As you may have read before I always discuss the importance of knowing your grill. There are a few factors that come into play when you grill bake. Does your grill run hot or cold? Does your grill have a top rack? Can you turn off one burner for indirect heat? For instance, my travel grill doesn’t run hot. I am able to grill bake with all the burners turned on and set to low. However, I have another grill runs extra hot. Therefore, I’ll either bake on the top rack or I will bake using indirect heat. Most importantly with grilling or grill baking, always preheat your grill.

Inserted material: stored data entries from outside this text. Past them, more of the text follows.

-- ==== Sys2Proof/Certificates/Slice0/Obligations.lean ====
section
/-! DEFINITION. The statements for the provers. Each docstring names the rule of spec/ that it formalises. -/

open Sys2Proof Sys2Proof.Machine

/-! ## Encoding -/

/-- R80, R76: the decoder undoes the encoder, for every instruction with every field at every value. -/
def Obligations.DecodeOfEncodeIsTheInstruction : Prop :=
  ∀ i : Instr, decode (encode i) = i

/-- R79: every 16-bit word is the encoding of exactly the instruction it decodes to, so that no bit is lost. -/
def Obligations.EncodeOfDecodeIsTheWord : Prop :=
  ∀ w : Word16, encode (decode w) = w

/-- R70: bit 15 alone selects the form. -/
def Obligations.HighBitAloneSelectsTheForm : Prop :=
  ∀ w : Word16,
    ((∃ v, decode w = .aInstr v) ↔ w.getLsbD 15 = false) ∧
    ((∃ a c f, formOf (decode w) = .c a c f) ↔ w.getLsbD 15 = true)

/-- R80 (the spec derives it from R70, R72 and R79): the decoder's term, field by field, and two compute words that
differ only in bits 14..13 mean the same. -/
def Obligations.DecoderReadsTheFieldsOfR80 : Prop :=
  (∀ w : Word16,
    formOf (decode w) =
      if w.getLsbD 15 = false then .a (w.extractLsb' 0 15)
      else .c (w.getLsbD 12) (w.extractLsb' 6 6)
        { ignored := w.extractLsb' 13 2
          dest := ⟨w.getLsbD 5, w.getLsbD 4, w.getLsbD 3⟩
          jump := ⟨w.getLsbD 2, w.getLsbD 1, w.getLsbD 0⟩ }) ∧
  (∀ (a : Bool) (c : BitVec 6) (ignored ignored' : BitVec 2) (d : Dest) (j : Jump) (s : State),
    exec (decode (cWord a c ⟨ignored, d, j⟩)) s = exec (decode (cWord a c ⟨ignored', d, j⟩)) s)

/-- R71, R72, R76: words written out bit by bit, one or more of each family of the table, decode to the instructions
they stand for. -/
def Obligations.WrittenOutWordsDecode : Prop :=
  decode 0b0000000000010101#16 = .aInstr 21#15 ∧
  decode 0b1110001100010000#16 = .compD ⟨0b11#2, Dest.D, Jump.none⟩ ∧
  decode 0b1111000010011001#16 = .compDPlusM ⟨0b11#2, Dest.MD, Jump.JGT⟩ ∧
  decode 0b1001101010101110#16 = .alias0 ⟨0b00#2, Dest.AM, Jump.JLE⟩ ∧
  decode 0b1010000001010100#16 = .alu000001 false ⟨0b01#2, Dest.D, Jump.JLT⟩ ∧
  decode 0b1101111110100011#16 = .alu111110 true ⟨0b10#2, Dest.A, Jump.JGE⟩

/-! ## One step -/

/-- R100, R114: a step is the execution of the instruction that the word at PC decodes to; the step adds nothing
around it. -/
def Obligations.StepRunsTheDecodedInstruction : Prop :=
  ∀ (s : State) (i : Instr), decode (Memory.read s.rom s.pc) = i → step s = exec i s

/-- R111, R114: the step through decoding and dispatch is the composed computer's cycle on the raw word, and a run is
the iteration of that cycle: no run ever stops. -/
def Obligations.RunIsTheDatapathRun : Prop :=
  (∀ s : State, step s = .next (computerStep s)) ∧
  (∀ (n : Nat) (s : State), runCycles n s = .next (datapathRun n s))

/-- R113: no instruction word is refused or faults, in any state. -/
def Obligations.EveryWordExecutesInEveryState : Prop :=
  ∀ (w : Word16) (s : State), ∃ t, exec (decode w) s = .next t

/-- R130: `@v`, by its word and by its whole effect; A's bit 15 is 0 after it. -/
def Obligations.AInstructionLoadsTheLiteral : Prop :=
  ∀ (v : Word15) (s : State),
    encode (.aInstr v) = BitVec.ofNat 16 v.toNat ∧ decode (BitVec.ofNat 16 v.toNat) = .aInstr v ∧
      exec (.aInstr v) s =
        .next
          { regA := BitVec.ofNat 16 v.toNat
            regD := s.regD
            pc := if resetPin s then 0#15 else s.pc + 1#15
            ram := s.ram
            rom := s.rom
            resetIn := s.resetIn.tail } ∧
      (BitVec.ofNat 16 v.toNat).getLsbD 15 = false

/-- R160: the compute-instruction, for every comp, dest and jump, in every state. -/
def Obligations.ComputeInstructionGeneralRule : Prop :=
  ∀ (a : Bool) (c : BitVec 6) (f : CFields) (s : State),
    exec (decode (cWord a c f)) s =
      .next (afterCompute s f (aluIn s a c).out (aluIn s a c).zr (aluIn s a c).ng)

/-! ## The comps -/

/-- R180 to R185: the constants 0, 1, -1 and the copies of D, A, M. -/
def Obligations.CompConstantsAndCopies : Prop :=
  Performs .comp0 false 0b101010#6 (fun _ _ => 0x0000#16) ∧
  Performs .comp1 false 0b111111#6 (fun _ _ => 0x0001#16) ∧
  Performs .compNeg1 false 0b111010#6 (fun _ _ => 0xFFFF#16) ∧
  Performs .compD false 0b001100#6 (fun x _ => x) ∧
  Performs .compA false 0b110000#6 (fun _ y => y) ∧
  Performs .compM true 0b110000#6 (fun _ y => y)

/-- R186 to R188: bitwise NOT. -/
def Obligations.CompBitwiseNots : Prop :=
  Performs .compNotD false 0b001101#6 (fun x _ => ~~~x) ∧
  Performs .compNotA false 0b110001#6 (fun _ y => ~~~y) ∧
  Performs .compNotM true 0b110001#6 (fun _ y => ~~~y)

/-- R189 to R191: `(0 - v) mod 2^16`. -/
def Obligations.CompNegations : Prop :=
  Performs .compNegD false 0b001111#6 (fun x _ => 0#16 - x) ∧
  Performs .compNegA false 0b110011#6 (fun _ y => 0#16 - y) ∧
  Performs .compNegM true 0b110011#6 (fun _ y => 0#16 - y)

/-- R192 to R194: `(v + 1) mod 2^16`. -/
def Obligations.CompIncrements : Prop :=
  Performs .compDInc false 0b011111#6 (fun x _ => x + 1#16) ∧
  Performs .compAInc false 0b110111#6 (fun _ y => y + 1#16) ∧
  Performs .compMInc true 0b110111#6 (fun _ y => y + 1#16)

/-- R195 to R197: `(v - 1) mod 2^16`. -/
def Obligations.CompDecrements : Prop :=
  Performs .compDDec false 0b001110#6 (fun x _ => x - 1#16) ∧
  Performs .compADec false 0b110010#6 (fun _ y => y - 1#16) ∧
  Performs .compMDec true 0b110010#6 (fun _ y => y - 1#16)

/-- R198 to R203: sums and differences modulo 2^16. -/
def Obligations.CompSumsAndDifferences : Prop :=
  Performs .compDPlusA false 0b000010#6 (fun x y => x + y) ∧
  Performs .compDPlusM true 0b000010#6 (fun x y => x + y) ∧
  Performs .compDMinusA false 0b010011#6 (fun x y => x - y) ∧
  Performs .compDMinusM true 0b010011#6 (fun x y => x - y) ∧
  Performs .compAMinusD false 0b000111#6 (fun x y => y - x) ∧
  Performs .compMMinusD true 0b000111#6 (fun x y => y - x)

/-- R204 to R207: bitwise AND and OR. -/
def Obligations.CompAndsAndOrs : Prop :=
  Performs .compDAndA false 0b000000#6 (fun x y => x &&& y) ∧
  Performs .compDAndM true 0b000000#6 (fun x y => x &&& y) ∧
  Performs .compDOrA false 0b010101#6 (fun x y => x ||| y) ∧
  Performs .compDOrM true 0b010101#6 (fun x y => x ||| y)

/-- R208 (the spec derives it from R171 and R79; how they are printed is its decision D16): the eight a = 1 aliases,
by their words and results, each as its a = 0 instruction, and how a printer spells them. -/
def Obligations.AliasesComputeAsWithAZero : Prop :=
  Performs .alias0 true 0b101010#6 (fun _ _ => 0x0000#16) ∧
  Performs .alias1 true 0b111111#6 (fun _ _ => 0x0001#16) ∧
  Performs .aliasNeg1 true 0b111010#6 (fun _ _ => 0xFFFF#16) ∧
  Performs .aliasD true 0b001100#6 (fun x _ => x) ∧
  Performs .aliasNotD true 0b001101#6 (fun x _ => ~~~x) ∧
  Performs .aliasNegD true 0b001111#6 (fun x _ => 0#16 - x) ∧
  Performs .aliasDInc true 0b011111#6 (fun x _ => x + 1#16) ∧
  Performs .aliasDDec true 0b001110#6 (fun x _ => x - 1#16) ∧
  (∀ (f : CFields) (s : State),
    exec (.alias0 f) s = exec (.comp0 f) s ∧ exec (.alias1 f) s = exec (.comp1 f) s ∧
    exec (.aliasNeg1 f) s = exec (.compNeg1 f) s ∧ exec (.aliasD f) s = exec (.compD f) s ∧
    exec (.aliasNotD f) s = exec (.compNotD f) s ∧ exec (.aliasNegD f) s = exec (.compNegD f) s ∧
    exec (.aliasDInc f) s = exec (.compDInc f) s ∧ exec (.aliasDDec f) s = exec (.compDDec f) s) ∧
  (∀ c ∈ [0b101010#6, 0b111111#6, 0b111010#6, 0b001100#6, 0b001101#6, 0b001111#6, 0b011111#6,
      0b001110#6], spellComp true c = ((spellComp false c).1, "; a=1"))

/-- R209 (the spec derives its table from R171), the rows with c1 c2 = 00, for a = 0 and a = 1. -/
def Obligations.NonDocumentedCodesWithPlainX : Prop :=
  PerformsBoth .alu000001 0b000001#6 (fun x y => ~~~(x &&& y)) ∧
  PerformsBoth .alu000011 0b000011#6 (fun x y => 0#16 - x - y - 1#16) ∧
  PerformsBoth .alu000100 0b000100#6 (fun x y => x &&& ~~~y) ∧
  PerformsBoth .alu000101 0b000101#6 (fun x y => ~~~x ||| y) ∧
  PerformsBoth .alu000110 0b000110#6 (fun x y => x - y - 1#16) ∧
  PerformsBoth .alu001000 0b001000#6 (fun _ _ => 0x0000#16) ∧
  PerformsBoth .alu001001 0b001001#6 (fun _ _ => 0xFFFF#16) ∧
  PerformsBoth .alu001010 0b001010#6 (fun x _ => x) ∧
  PerformsBoth .alu001011 0b001011#6 (fun x _ => ~~~x)

/-- R209 (the spec derives its table from R171), the rows with c1 c2 = 01, for a = 0 and a = 1. -/
def Obligations.NonDocumentedCodesWithNegatedX : Prop :=
  PerformsBoth .alu010000 0b010000#6 (fun x y => ~~~x &&& y) ∧
  PerformsBoth .alu010001 0b010001#6 (fun x y => x ||| ~~~y) ∧
  PerformsBoth .alu010010 0b010010#6 (fun x y => y - x - 1#16) ∧
  PerformsBoth .alu010100 0b010100#6 (fun x y => ~~~(x ||| y)) ∧
  PerformsBoth .alu010110 0b010110#6 (fun x y => 0#16 - x - y - 2#16) ∧
  PerformsBoth .alu010111 0b010111#6 (fun x y => x + y + 1#16) ∧
  PerformsBoth .alu011000 0b011000#6 (fun _ _ => 0x0000#16) ∧
  PerformsBoth .alu011001 0b011001#6 (fun _ _ => 0xFFFF#16) ∧
  PerformsBoth .alu011010 0b011010#6 (fun x _ => ~~~x) ∧
  PerformsBoth .alu011011 0b011011#6 (fun x _ => x) ∧
  PerformsBoth .alu011100 0b011100#6 (fun x _ => ~~~x) ∧
  PerformsBoth .alu011101 0b011101#6 (fun x _ => x) ∧
  PerformsBoth .alu011110 0b011110#6 (fun x _ => 0#16 - x - 2#16)

/-- R209 (the spec derives its table from R171), the rows with c1 c2 = 10, for a = 0 and a = 1. -/
def Obligations.NonDocumentedCodesWithZeroX : Prop :=
  PerformsBoth .alu100000 0b100000#6 (fun _ _ => 0x0000#16) ∧
  PerformsBoth .alu100001 0b100001#6 (fun _ _ => 0xFFFF#16) ∧
  PerformsBoth .alu100010 0b100010#6 (fun _ y => y) ∧
  PerformsBoth .alu100011 0b100011#6 (fun _ y => ~~~y) ∧
  PerformsBoth .alu100100 0b100100#6 (fun _ _ => 0x0000#16) ∧
  PerformsBoth .alu100101 0b100101#6 (fun _ _ => 0xFFFF#16) ∧
  PerformsBoth .alu100110 0b100110#6 (fun _ y => ~~~y) ∧
  PerformsBoth .alu100111 0b100111#6 (fun _ y => y) ∧
  PerformsBoth .alu101000 0b101000#6 (fun _ _ => 0x0000#16) ∧
  PerformsBoth .alu101001 0b101001#6 (fun _ _ => 0xFFFF#16) ∧
  PerformsBoth .alu101011 0b101011#6 (fun _ _ => 0xFFFF#16) ∧
  PerformsBoth .alu101100 0b101100#6 (fun _ _ => 0x0000#16) ∧
  PerformsBoth .alu101101 0b101101#6 (fun _ _ => 0xFFFF#16) ∧
  PerformsBoth .alu101110 0b101110#6 (fun _ _ => 0xFFFF#16) ∧
  PerformsBoth .alu101111 0b101111#6 (fun _ _ => 0x0000#16)
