-- ==== Sys2Proof/Tests/Slice0.lean ====
section
/-! SUPPORT. Tests of the model on small states, one step each, with expected values from spec/95_test_vectors.md or
written out by hand from the rules; and a witness for the hypotheses of every statement that has some. -/

namespace Sys2Proof.Tests

open Sys2Proof Sys2Proof.Machine

/-! ## Helpers -/

/-- Whether an outcome is a next state of which something holds. -/
def nextHas (o : Host.Outcome State Fault Refusal) (p : State → Bool) : Bool :=
  match o with
  | .next t => p t
  | .fault _ => false
  | .refused _ => false

/-- A small state: registers, PC, one data word at the address `m.1`, and the coming reset bits. -/
def small (a d : Word16) (pc : Word15) (m : Nat × Word16) (resetIn : List Bool) : State :=
  { regA := a, regD := d, pc := pc, ram := if m.2 = 0#16 then [] else [m], rom := [], resetIn := resetIn }

/-- The start state E0 of spec/95_test_vectors.md. -/
def e0 : State := small 0x0064#16 0x0007#16 10#15 (100, 0x0003#16) []

/-- One step of the instruction word `w` from `s`. -/
def runWord (s : State) (w : Nat) : Host.Outcome State Fault Refusal := step (s.withFetchWord 16 w)

/-- Whether one step of `w` from `s` ends with these A, D, PC and this word at data address 100. -/
def endsWith (s : State) (w : Nat) (a d : Word16) (pc : Word15) (m : Word16) : Bool :=
  nextHas (runWord s w) fun t =>
    t.regA == a && t.regD == d && t.pc == pc && Memory.read t.ram 100#15 == m

/-! ## Well-formedness

`Instr.wellFormed` refuses nothing, because every instruction term has a word that executes (R79). -/

/-- The canonical assembler emits no word with bits 14..13 other than `11` (R82). -/
theorem test_canonical_refuses_ignored_bits :
    Instr.canonical (.compD ⟨0b01#2, Dest.D, Jump.none⟩) = false := by decide

/-- It emits no a = 1 alias and no non-documented code (R76, R208, R209). -/
theorem test_canonical_refuses_other_comps :
    Instr.canonical (.aliasD ⟨0b11#2, Dest.D, Jump.none⟩) = false ∧
      Instr.canonical (.alu000001 false ⟨0b11#2, Dest.D, Jump.none⟩) = false := by decide

theorem test_canonical_accepts :
    Instr.canonical (.aInstr 32767#15) = true ∧
      Instr.canonical (.compMDec ⟨0b11#2, Dest.AMD, Jump.JMP⟩) = true := by decide

/-! ## Decoding: a word of every constructor, written out from the table's encodings -/

/-- Whether each word decodes to its instruction and is that instruction's encoding. -/
def decodesAs (rows : List (Word16 × Instr)) : Bool :=
  rows.all fun r => decode r.1 == r.2 && encode r.2 == r.1

theorem test_decode_address : decodesAs
    [(0b0000000000000000#16, .aInstr 0#15), (0b0000000000010101#16, .aInstr 21#15),
     (0b0100000000000000#16, .aInstr 16384#15), (0b0111111111111111#16, .aInstr 32767#15)] = true := by
  decide

theorem test_decode_documented_1 : decodesAs
    [(0b1010101010100111#16, .comp0 ⟨0b01#2, Dest.A, Jump.JMP⟩),
     (0b1100111111111100#16, .comp1 ⟨0b10#2, Dest.AMD, Jump.JLT⟩),
     (0b1110111010010001#16, .compNeg1 ⟨0b11#2, Dest.D, Jump.JGT⟩),
     (0b1000001100101110#16, .compD ⟨0b00#2, Dest.AM, Jump.JLE⟩),
     (0b1010110000000011#16, .compA ⟨0b01#2, Dest.none, Jump.JGE⟩),
     (0b1101110000011000#16, .compM ⟨0b10#2, Dest.MD, Jump.none⟩),
     (0b1110001101110101#16, .compNotD ⟨0b11#2, Dest.AD, Jump.JNE⟩),
     (0b1000110001001010#16, .compNotA ⟨0b00#2, Dest.M, Jump.JEQ⟩),
     (0b1011110001100111#16, .compNotM ⟨0b01#2, Dest.A, Jump.JMP⟩),
     (0b1100001111111100#16, .compNegD ⟨0b10#2, Dest.AMD, Jump.JLT⟩),
     (0b1110110011010001#16, .compNegA ⟨0b11#2, Dest.D, Jump.JGT⟩),
     (0b1001110011101110#16, .compNegM ⟨0b00#2, Dest.AM, Jump.JLE⟩)] = true := by
  decide

theorem test_decode_documented_2 : decodesAs
    [(0b1010011111000011#16, .compDInc ⟨0b01#2, Dest.none, Jump.JGE⟩),
     (0b1100110111011000#16, .compAInc ⟨0b10#2, Dest.MD, Jump.none⟩),
     (0b1111110111110101#16, .compMInc ⟨0b11#2, Dest.AD, Jump.JNE⟩),
     (0b1000001110001010#16, .compDDec ⟨0b00#2, Dest.M, Jump.JEQ⟩),
     (0b1010110010100111#16, .compADec ⟨0b01#2, Dest.A, Jump.JMP⟩),
     (0b1101110010111100#16, .compMDec ⟨0b10#2, Dest.AMD, Jump.JLT⟩),
     (0b1110000010010001#16, .compDPlusA ⟨0b11#2, Dest.D, Jump.JGT⟩),
     (0b1001000010101110#16, .compDPlusM ⟨0b00#2, Dest.AM, Jump.JLE⟩),
     (0b1010010011000011#16, .compDMinusA ⟨0b01#2, Dest.none, Jump.JGE⟩),
     (0b1101010011011000#16, .compDMinusM ⟨0b10#2, Dest.MD, Jump.none⟩),
     (0b1110000111110101#16, .compAMinusD ⟨0b11#2, Dest.AD, Jump.JNE⟩),
     (0b1001000111001010#16, .compMMinusD ⟨0b00#2, Dest.M, Jump.JEQ⟩)] = true := by
  decide

theorem test_decode_documented_3 : decodesAs
    [(0b1010000000100111#16, .compDAndA ⟨0b01#2, Dest.A, Jump.JMP⟩),
     (0b1101000000111100#16, .compDAndM ⟨0b10#2, Dest.AMD, Jump.JLT⟩),
     (0b1110010101010001#16, .compDOrA ⟨0b11#2, Dest.D, Jump.JGT⟩),
     (0b1001010101101110#16, .compDOrM ⟨0b00#2, Dest.AM, Jump.JLE⟩)] = true := by
  decide

theorem test_decode_alias_1 : decodesAs
    [(0b1011101010000011#16, .alias0 ⟨0b01#2, Dest.none, Jump.JGE⟩),
     (0b1101111111011000#16, .alias1 ⟨0b10#2, Dest.MD, Jump.none⟩),
     (0b1111111010110101#16, .aliasNeg1 ⟨0b11#2, Dest.AD, Jump.JNE⟩),
     (0b1001001100001010#16, .aliasD ⟨0b00#2, Dest.M, Jump.JEQ⟩),
     (0b1011001101100111#16, .aliasNotD ⟨0b01#2, Dest.A, Jump.JMP⟩),
     (0b1101001111111100#16, .aliasNegD ⟨0b10#2, Dest.AMD, Jump.JLT⟩),
     (0b1111011111010001#16, .aliasDInc ⟨0b11#2, Dest.D, Jump.JGT⟩),
     (0b1001001110101110#16, .aliasDDec ⟨0b00#2, Dest.AM, Jump.JLE⟩)] = true := by
  decide

theorem test_decode_alu_codes_1 : decodesAs
    [(0b1010000001000011#16, .alu000001 false ⟨0b01#2, Dest.none, Jump.JGE⟩),
     (0b1101000011011000#16, .alu000011 true ⟨0b10#2, Dest.MD, Jump.none⟩),
     (0b1111000100110101#16, .alu000100 true ⟨0b11#2, Dest.AD, Jump.JNE⟩),
     (0b1000000101001010#16, .alu000101 false ⟨0b00#2, Dest.M, Jump.JEQ⟩),
     (0b1010000110100111#16, .alu000110 false ⟨0b01#2, Dest.A, Jump.JMP⟩),
     (0b1101001000111100#16, .alu001000 true ⟨0b10#2, Dest.AMD, Jump.JLT⟩),
     (0b1111001001010001#16, .alu001001 true ⟨0b11#2, Dest.D, Jump.JGT⟩),
     (0b1000001010101110#16, .alu001010 false ⟨0b00#2, Dest.AM, Jump.JLE⟩),
     (0b1010001011000011#16, .alu001011 false ⟨0b01#2, Dest.none, Jump.JGE⟩),
     (0b1101010000011000#16, .alu010000 true ⟨0b10#2, Dest.MD, Jump.none⟩),
     (0b1111010001110101#16, .alu010001 true ⟨0b11#2, Dest.AD, Jump.JNE⟩),
     (0b1000010010001010#16, .alu010010 false ⟨0b00#2, Dest.M, Jump.JEQ⟩)] = true := by
  decide

theorem test_decode_alu_codes_2 : decodesAs
    [(0b1010010100100111#16, .alu010100 false ⟨0b01#2, Dest.A, Jump.JMP⟩),
     (0b1101010110111100#16, .alu010110 true ⟨0b10#2, Dest.AMD, Jump.JLT⟩),
     (0b1111010111010001#16, .alu010111 true ⟨0b11#2, Dest.D, Jump.JGT⟩),
     (0b1000011000101110#16, .alu011000 false ⟨0b00#2, Dest.AM, Jump.JLE⟩),
     (0b1010011001000011#16, .alu011001 false ⟨0b01#2, Dest.none, Jump.JGE⟩),
     (0b1101011010011000#16, .alu011010 true ⟨0b10#2, Dest.MD, Jump.none⟩),
     (0b1111011011110101#16, .alu011011 true ⟨0b11#2, Dest.AD, Jump.JNE⟩),
     (0b1000011100001010#16, .alu011100 false ⟨0b00#2, Dest.M, Jump.JEQ⟩),
     (0b1010011101100111#16, .alu011101 false ⟨0b01#2, Dest.A, Jump.JMP⟩),
     (0b1101011110111100#16, .alu011110 true ⟨0b10#2, Dest.AMD, Jump.JLT⟩),
     (0b1111100000010001#16, .alu100000 true ⟨0b11#2, Dest.D, Jump.JGT⟩),
     (0b1000100001101110#16, .alu100001 false ⟨0b00#2, Dest.AM, Jump.JLE⟩)] = true := by
  decide

theorem test_decode_alu_codes_3 : decodesAs
    [(0b1010100010000011#16, .alu100010 false ⟨0b01#2, Dest.none, Jump.JGE⟩),
     (0b1101100011011000#16, .alu100011 true ⟨0b10#2, Dest.MD, Jump.none⟩),
     (0b1111100100110101#16, .alu100100 true ⟨0b11#2, Dest.AD, Jump.JNE⟩),
     (0b1000100101001010#16, .alu100101 false ⟨0b00#2, Dest.M, Jump.JEQ⟩),
     (0b1010100110100111#16, .alu100110 false ⟨0b01#2, Dest.A, Jump.JMP⟩),
     (0b1101100111111100#16, .alu100111 true ⟨0b10#2, Dest.AMD, Jump.JLT⟩),
     (0b1111101000010001#16, .alu101000 true ⟨0b11#2, Dest.D, Jump.JGT⟩),
     (0b1000101001101110#16, .alu101001 false ⟨0b00#2, Dest.AM, Jump.JLE⟩),
     (0b1010101011000011#16, .alu101011 false ⟨0b01#2, Dest.none, Jump.JGE⟩),
     (0b1101101100011000#16, .alu101100 true ⟨0b10#2, Dest.MD, Jump.none⟩),
     (0b1111101101110101#16, .alu101101 true ⟨0b11#2, Dest.AD, Jump.JNE⟩),
     (0b1000101110001010#16, .alu101110 false ⟨0b00#2, Dest.M, Jump.JEQ⟩)] = true := by
  decide
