-- ==== Sys2Proof/Word.lean ====
section
/-! DEFINITION. The words of the interface and the digits of the datapath (spec/00_scope.md R6, R8; spec/30_encoding.md R90). -/

namespace Sys2Proof

/-- A command word or a response word: `CMD_W` = `RSP_W` = 16 bits (R6, R80, R86). Bit 0 is the least significant (R8). -/
abbrev Word16 := BitVec 16

/-- A data byte or a character code: 8 bits, unsigned (R90, `SYM_W` of R6). -/
abbrev Byte := BitVec 8

/-- A digit value 0..59 (R90 (b)). The spec holds it in 6 bits (`DIG_W`, R6); the type keeps the
bound that R26 states for it. DEDUCED, safe: log entry 11. -/
abbrev Digit := Fin 60

end Sys2Proof
end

For this frittata I have successfully grill baked it using both my grills and trying both methods. This time I chose to bake it using indirect heat with the burner set to low. Baking it covered will guarantee an even bake and the perfect rise. If your skillet doesn’t have a lid you can simply cover it with aluminum foil. This delectable egg bake took about 15-18 minutes. You’ll know it’s finished when the center is just set and it has slightly risen. You should be able to tell its finished by the looks of it. When in doubt give the skillet a little jiggle. If it looks runny or really wiggles, return the cover and allow it to bake for a few more minutes. Keep in mind that over baking a frittata will create a more spongey texture. You’re not looking for it to be golden or to have any browning.

Smoked Gouda Frittata

Recipe by Christina Stawiasz @thyme.and.timberCourse: BreakfastDifficulty: Easy
Servings

4

servings
Prep time

15

minutes
Cooking time

15

minutes

Loaded with smoked gouda, prosciutto, mushroom and asparagus. It’s as easy as scrambled eggs but only better!

Ingredients

  • 1 Tablespoon butter

  • 4 large eggs

  • 1/4 heaping cup shredded smoked gouda

  • 1 to 1 1/2 cups chopped veggies & prosciutto
    approx. 1 small shallot, 2-3 button mushrooms, 3 asparagus spears, 2-3 sheets prosciutto

  • 1 Tablespoon cream

  • salt & pepper to taste

Directions

  • Preheat grill on low and heat an 8 inch cast iron skillet.
  • In a medium bowl whisk eggs with cream and stir in cheese, set aside.
  • Melt the butter in the skillet and add the vegetables & prosciutto. Season with salt and pepper. Sauté until the vegetables are tender and the liquid is reduced, about 7-10 minutes.
  • Add the egg mixture to the skillet and immediately stir to combine. Cover and cook for 15-18 minutes. Check the frittata after 10 minutes. Remove from heat when the center is set.

    Enjoy!

Notes

  • If your grill runs hot, cook with indirect heat or use top rack.
  • Change it up. Mix in any variety of cheese or veggies.
  • Not using a grill? Try this on stove top! Sauté veggies over medium heat and reduce heat to low when adding the eggs.